WHAT TO WORK ON:
Reproduce the entries exactly as they appear below.

DATA SUPPLIED:
-- ==== Sys2Proof/Certificates/Slice0/Obligations.lean ====
section
/-!
DEFINITION. Certificates/Slice0/Obligations.lean: the statements for the provers.
-/
open Sys2Proof Sys2Proof.Machine

/-- Where the device serves, an 8-byte doorbell write with its reserved bits zero, for a queue whose owner is bound to
that function and neither free nor resetting: with bit 63 clear it leaves the queue reading towards the smallest
number from next_seq up with the low 32 bits written, and no longer stopped; with bit 63 set, where the number it
stands for is among the messages landed and not read, the messages up to it are read. Nothing else of the queue, no
other queue and nothing else of the part changes, but for the slot read that a submit doorbell may send out. It rests
on the model's own choice or reading in log entry 74. -/
def Obligations.DoorbellsMoveTheQueue : Prop :=
  ∀ (s : State) (fn v : Nat) (x : Queue), deviceServes s = true → bits v 52 11 = 0 →
    doorbellOwner s fn (bits v 32 20) = true → queueOf s (bits v 32 20) = some x →
    (bit v 63 = false →
      Runs (.submitDoorbell fn 8 v) s (fun t =>
        queueOf t (bits v 32 20) =
          some { x with target := extend32 x.nextSeq (bits v 0 32), reading := true, stopped := false } ∧
        OtherQueues (bits v 32 20) s t ∧ t = { s with queues := t.queues, host := t.host, out := t.out })) ∧
    (bit v 63 = true → extend32 x.consumed (bits v 0 32) + 1 ≤ x.posted →
      Runs (.consumedDoorbell fn 8 v) s (fun t =>
        queueOf t (bits v 32 20) = some { x with consumed := extend32 x.consumed (bits v 0 32) + 1 } ∧
        OtherQueues (bits v 32 20) s t ∧ t = { s with queues := t.queues }))

/-- Where the device serves: a doorbell write of another size than 8 bytes, or with a bit of 62 to 52 set, only counts one
in 0x2104:06, without wrapping; one for a queue that is not bound to the function counts one there and raises fault
0xB005 of the queue engine with the function and the queue. No queue changes. It rests on the model's own choice or
reading in log entry 74. -/
def Obligations.DoorbellsDiscarded : Prop :=
  ∀ (s : State) (fn size v : Nat), deviceServes s = true →
    (size ≠ 8 ∨ (bits v 52 11 ≠ 0 ∧ bit v 63 = false) →
      exec (.submitDoorbell fn size v) s = .next (bump s 0x210406 1) ∧
        ent (bump s 0x210406 1) 0x210406 = min (ent s 0x210406 + 1) (2 ^ 64 - 1)) ∧
    (size ≠ 8 ∨ (bits v 52 11 ≠ 0 ∧ bit v 63 = true) →
      exec (.consumedDoorbell fn size v) s = .next (bump s 0x210406 1)) ∧
    (bits v 52 11 = 0 → doorbellOwner s fn (bits v 32 20) = false → bit v 63 = false →
      Runs (.submitDoorbell fn 8 v) s (fun t =>
        t = raiseDev (bump s 0x210406 1) 0xB005 srcQueue [(fn, 11), (bits v 32 20, 20)] ∧ t.queues = s.queues))

/-- DESCRIPTOR_READ_RETURN of a queue that reads a ring of the host, where the journal has room and the slot holds the
number of the next slot: the 128 bytes become the last journalled operation of the queue, which reads on only below
its target. DESCRIPTOR_ACCEPT, where the journal accepts and the owner does not reset: the first journalled operation
is the last accepted one, next_seq and both counts of accepted operations go up by one, and a watermark is due.
WATERMARK_WRITE with the host link up: next_seq - 1 is written, 8 bytes little-endian, to the watermark address of the
queue under its owner's function and PASID. Nothing else changes. It rests on the model's own choice or reading in log
entries 73 and 79. -/
def Obligations.DescriptorsAreReadAndAccepted : Prop :=
  ∀ (s : State) (q : Nat) (x : Queue), queueOf s q = some x →
    (∀ b : List Nat, x.reading = true → nextSlot x ≤ x.target → deviceServes s = true → journalRoom s x.partition = true →
      bit x.ctx 277 = false → b.length = 128 → slotSeqOk x (leNat (b.take 64)) (nextSlot x) = true →
      Runs (.descriptorReadReturn q (.bytes b)) s (fun t =>
        queueOf t q = some { x with
          journalled := x.journalled ++ [{ seq := nextSlot x, hdr := leNat (b.take 64), body := leNat (b.drop 64),
                                           owner := qOwner x, epoch := ownerEpoch s (qOwner x) }],
          reading := decide (nextSlot x < x.target) } ∧
        OtherQueues q s t ∧ t = { s with queues := t.queues, host := t.host, out := t.out })) ∧
    (∀ (o : Op) (r : List Op), x.journalled = o :: r → journalAccepts s = true → deviceServes s = true →
      ownerState s (qOwner x) ≠ .resetting →
      Runs (.descriptorAccept q) s (fun t =>
        queueOf t q = some { x with journalled := r, ops := x.ops ++ [{ o with epoch := ownerEpoch s o.owner }],
                                    nextSeq := x.nextSeq + 1, watermarkDue := true } ∧
        ent t 0x210401 = min (ent s 0x210401 + 1) (2 ^ 64 - 1) ∧
        OtherQueues q s t ∧ t = { s with queues := t.queues, dict := t.dict })) ∧
    (x.watermarkDue = true → s.host.up = true →
      Runs (.watermarkWrite q) s (fun t =>
        t.out = s.out ++ [.hostWrite (ownerFn s (qOwner x)) (if qOwner x = 0 then 0 else ownerPasid s (qOwner x))
          (bits x.ctx 320 64) (natLe 8 (x.nextSeq - 1))] ∧
        queueOf t q = some { x with watermarkDue := false } ∧
        OtherQueues q s t ∧ t = { s with queues := t.queues, out := t.out }))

OUTPUT BELOW:
-- ==== Sys2Proof/Certificates/Slice0/Obligations.lean ====
section
/-!
DEFINITION. Certificates/Slice0/Obligations.lean: the statements for the provers.
-/
open Sys2Proof Sys2Proof.Machine

/-- Where the device serves, an 8-byte doorbell write with its reserved bits zero, for a queue whose owner is bound to
that function and neither free nor resetting: with bit 63 clear it leaves the queue reading towards the smallest
number from next_seq up with the low 32 bits written, and no longer stopped; with bit 63 set, where the number it
stands for is among the messages landed and not read, the messages up to it are read. Nothing else of the queue, no
other queue and nothing else of the part changes, but for the slot read that a submit doorbell may send out. It rests
on the model's own choice or reading in log entry 74. -/
def Obligations.DoorbellsMoveTheQueue : Prop :=
  ∀ (s : State) (fn v : Nat) (x : Queue), deviceServes s = true → bits v 52 11 = 0 →
    doorbellOwner s fn (bits v 32 20) = true → queueOf s (bits v 32 20) = some x →
    (bit v 63 = false →
      Runs (.submitDoorbell fn 8 v) s (fun t =>
        queueOf t (bits v 32 20) =
          some { x with target := extend32 x.nextSeq (bits v 0 32), reading := true, stopped := false } ∧
        OtherQueues (bits v 32 20) s t ∧ t = { s with queues := t.queues, host := t.host, out := t.out })) ∧
    (bit v 63 = true → extend32 x.consumed (bits v 0 32) + 1 ≤ x.posted →
      Runs (.consumedDoorbell fn 8 v) s (fun t =>
        queueOf t (bits v 32 20) = some { x with consumed := extend32 x.consumed (bits v 0 32) + 1 } ∧
        OtherQueues (bits v 32 20) s t ∧ t = { s with queues := t.queues }))

/-- Where the device serves: a doorbell write of another size than 8 bytes, or with a bit of 62 to 52 set, only counts one
in 0x2104:06, without wrapping; one for a queue that is not bound to the function counts one there and raises fault
0xB005 of the queue engine with the function and the queue. No queue changes. It rests on the model's own choice or
reading in log entry 74. -/
def Obligations.DoorbellsDiscarded : Prop :=
  ∀ (s : State) (fn size v : Nat), deviceServes s = true →
    (size ≠ 8 ∨ (bits v 52 11 ≠ 0 ∧ bit v 63 = false) →
      exec (.submitDoorbell fn size v) s = .next (bump s 0x210406 1) ∧
        ent (bump s 0x210406 1) 0x210406 = min (ent s 0x210406 + 1) (2 ^ 64 - 1)) ∧
    (size ≠ 8 ∨ (bits v 52 11 ≠ 0 ∧ bit v 63 = true) →
      exec (.consumedDoorbell fn size v) s = .next (bump s 0x210406 1)) ∧
    (bits v 52 11 = 0 → doorbellOwner s fn (bits v 32 20) = false → bit v 63 = false →
      Runs (.submitDoorbell fn 8 v) s (fun t =>
        t = raiseDev (bump s 0x210406 1) 0xB005 srcQueue [(fn, 11), (bits v 32 20, 20)] ∧ t.queues = s.queues))

/-- DESCRIPTOR_READ_RETURN of a queue that reads a ring of the host, where the journal has room and the slot holds the
number of the next slot: the 128 bytes become the last journalled operation of the queue, which reads on only below
its target. DESCRIPTOR_ACCEPT, where the journal accepts and the owner does not reset: the first journalled operation
is the last accepted one, next_seq and both counts of accepted operations go up by one, and a watermark is due.
WATERMARK_WRITE with the host link up: next_seq - 1 is written, 8 bytes little-endian, to the watermark address of the
queue under its owner's function and PASID. Nothing else changes. It rests on the model's own choice or reading in log
entries 73 and 79. -/
def Obligations.DescriptorsAreReadAndAccepted : Prop :=
  ∀ (s : State) (q : Nat) (x : Queue), queueOf s q = some x →
    (∀ b : List Nat, x.reading = true → nextSlot x ≤ x.target → deviceServes s = true → journalRoom s x.partition = true →
      bit x.ctx 277 = false → b.length = 128 → slotSeqOk x (leNat (b.take 64)) (nextSlot x) = true →
      Runs (.descriptorReadReturn q (.bytes b)) s (fun t =>
        queueOf t q = some { x with
          journalled := x.journalled ++ [{ seq := nextSlot x, hdr := leNat (b.take 64), body := leNat (b.drop 64),
                                           owner := qOwner x, epoch := ownerEpoch s (qOwner x) }],
          reading := decide (nextSlot x < x.target) } ∧
        OtherQueues q s t ∧ t = { s with queues := t.queues, host := t.host, out := t.out })) ∧
    (∀ (o : Op) (r : List Op), x.journalled = o :: r → journalAccepts s = true → deviceServes s = true →
      ownerState s (qOwner x) ≠ .resetting →
      Runs (.descriptorAccept q) s (fun t =>
        queueOf t q = some { x with journalled := r, ops := x.ops ++ [{ o with epoch := ownerEpoch s o.owner }],
                                    nextSeq := x.nextSeq + 1, watermarkDue := true } ∧
        ent t 0x210401 = min (ent s 0x210401 + 1) (2 ^ 64 - 1) ∧
        OtherQueues q s t ∧ t = { s with queues := t.queues, dict := t.dict })) ∧
    (x.watermarkDue = true → s.host.up = true →
      Runs (.watermarkWrite q) s (fun t =>
        t.out = s.out ++ [.hostWrite (ownerFn s (qOwner x)) (if qOwner x = 0 then 0 else ownerPasid s (qOwner x))
          (bits x.ctx 320 64) (natLe 8 (x.nextSeq - 1))] ∧
        queueOf t q = some { x with watermarkDue := false } ∧
        OtherQueues q s t ∧ t = { s with queues := t.queues, out := t.out }))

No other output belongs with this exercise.